Against the backdrop of the OPEC oil production quota of 1.5 million barrels per day, the latest data from the Nigerian Upstream Petroleum Regulatory Commission, NUPRC, shows that the country has recorded over 3.011 million barrels production shortfall in the first five months of the year, amounting to over $264.97 million (about N400 billion) revenue loss using an average Bonny Light price of $88 per barrel.

Vanguard’s finding also shows that the country’s oil output has dropped to around 1.2 million barrels per day, down from a peak of 2.5 million barrels per day in the early 2000s.
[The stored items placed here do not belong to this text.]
/-- An idle pick takes a tick with a standard PTP program and serves it at once, or holds it while a call of the program has to
wait. [DESIGN CHOICE, log 52] -/
def pullTick (g : Nat) (ecc : List (Nat × ReadErr)) (u : State) : State :=
  match (picksOf g).find? fun p => decide ((pickSt u p).phase = .idle) && !(pickSt u p).releasing with
  | none => u
  | some p =>
    let e := (moduleAt (activeBank u g) (dispatchEntry (activeBank u g) 0xC)).map (·.id)
    if e = some 1 ∨ e = some 2 then
      let v := assignLoop p g (queued u g).length u
      match tickItem v p with
      | some i => served (tickServe p i ecc) v
      | none => v
    else u

/-- The galleries that take the ticks of home gallery `g`: itself while it runs, and the one that its pairs are bound to until all
of them have returned (R231, R232). -/
def tickGals (s : State) (g : Nat) : List Nat :=
  (if galRuns s g then [g] else []) ++ (match (galSt s g).boundTo with
    | some a => if !(galSt s g).moving && galRuns s a && !(galRuns s g && pairsHome s g) then [a] else []
    | none => [])

/-- GALLERY_TICK (R226): the next whole multiple of the stream's period in Lode time; with the gallery come the memory errors
that its program's session calls meet (R284). The streams of a fenced gallery move with
its pairs (R231). -/
def execGalleryTick (g : GalNo × List (Nat × ReadErr)) (k : Fin 4) (s : State) : Res :=
  let per := fuOfNs (tickPeriod (activeBank s g.1) k * 1000)
  let to' := tickGals s g.1
  if per = 0 ∨ s.lode.coarse = true ∨ to' = [] then .next s
  else
    let t := (nowFu s / per + 1) * per
    .next (to'.foldl (fun u a => pullTick a g.2 (queueTick g.1 a k t u)) (elapseTo (tickOfLode t s) s))

/-! ### Received messages (R203, R205) -/

/-- The PTP message of a frame: its UDP payload, or what follows the ethertype. -/
def RxReq.ptp (r : RxReq) : List Nat := if r.q.ipver = 0 then r.f.drop r.q.l3 else r.data

/-- Shortest length of each message type; 0 for a reserved type. -/
def ptpMinLen (t : Nat) : Nat :=
  if t = 0 ∨ t = 1 ∨ t = 8 then 44 else if t = 2 ∨ t = 3 ∨ t = 9 ∨ t = 0xA then 54
  else if t = 0xB then 64 else if t = 0xC then 44 else if t = 0xD then 48 else 0

/-- Whether TLVs fill a list exactly. -/
def tlvsFit : Nat → List Nat → Bool
  | 0, l => l.isEmpty
  | n + 1, l => l.isEmpty || (decide (4 + beAt l 2 2 ≤ l.length) && decide (4 ≤ l.length) && tlvsFit n (l.drop (4 + beAt l 2 2)))

/-- Length and TLVs of a message are consistent with its type. -/
def ptpFormOk (m : List Nat) : Bool :=
  let t := beAt m 0 1 % 16
  let n := beAt m 2 2
  decide (ptpMinLen t ≠ 0) && decide (ptpMinLen t ≤ n) && decide (n ≤ m.length)
    && tlvsFit m.length (slice (ptpMinLen t) (n - ptpMinLen t) m)

/-- The TLVs of a list as (type, body). -/
def tlvsOf : Nat → List Nat → List (Nat × List Nat)
  | 0, _ => []
  | n + 1, l => if l.length < 4 then [] else (beAt l 0 2, slice 4 (beAt l 2 2) l) :: tlvsOf n (l.drop (4 + beAt l 2 2))

/-- The session key of a PTP client (R286): kind and key. Event port 319 stands for general port 320. [DESIGN CHOICE, log 50] -/
def ptpKey (r : RxReq) : Nat × List Nat :=
  let sp := (r.q.udp.getD (0, 0)).1
  let p := beBytes 2 (if sp = 319 then 320 else sp)
  if r.q.ipver = 4 then (0, beBytes 4 r.q.src ++ p)
  else if r.q.ipver = 6 then (1, beBytes 16 r.q.src ++ p)
  else (1, slice 6 6 r.f ++ List.replicate 10 0 ++ beBytes 2 0x88F7)

/-- The client address and port of a record (R286). -/
def ptpAddr (r : RxReq) : List Nat :=
  let k := ptpKey r
  if k.1 = 0 then List.replicate 10 0 ++ [0xFF, 0xFF] ++ k.2 else k.2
Industry experts say the circumstances leading to output decline are still much within the system, adding that it might even worsen in the months ahead if nothing drastic is done to arrest the slide.

They are projecting that the production shortfall might push the attendant oil revenue shortfall to N1.0 trillion by the end of the year, a situation which would have significantly reduced the government’s budgeted N15.7 trillion revenue for the 2024 fiscal year.

Already, the Federal Government has hinted that it may not achieve its proposed revenue estimate for the fiscal year due to factors, including under-performance of the oil sector.

In its report, titled ‘’Accelerated Stabilisation and Advancement Plan (ASAP)’’, the Finance Ministry stated: “Our ability to achieve the 2024 budgeted revenue step-up of 77.4 per cent from 2023 actual is at risk should oil production remain 27.0 per cent below budget.”

“50 per cent of the annualised YTD (year-to-date) variance suggests a lower-than-budgeted revenue of N15.7 trillion at the current run rate.”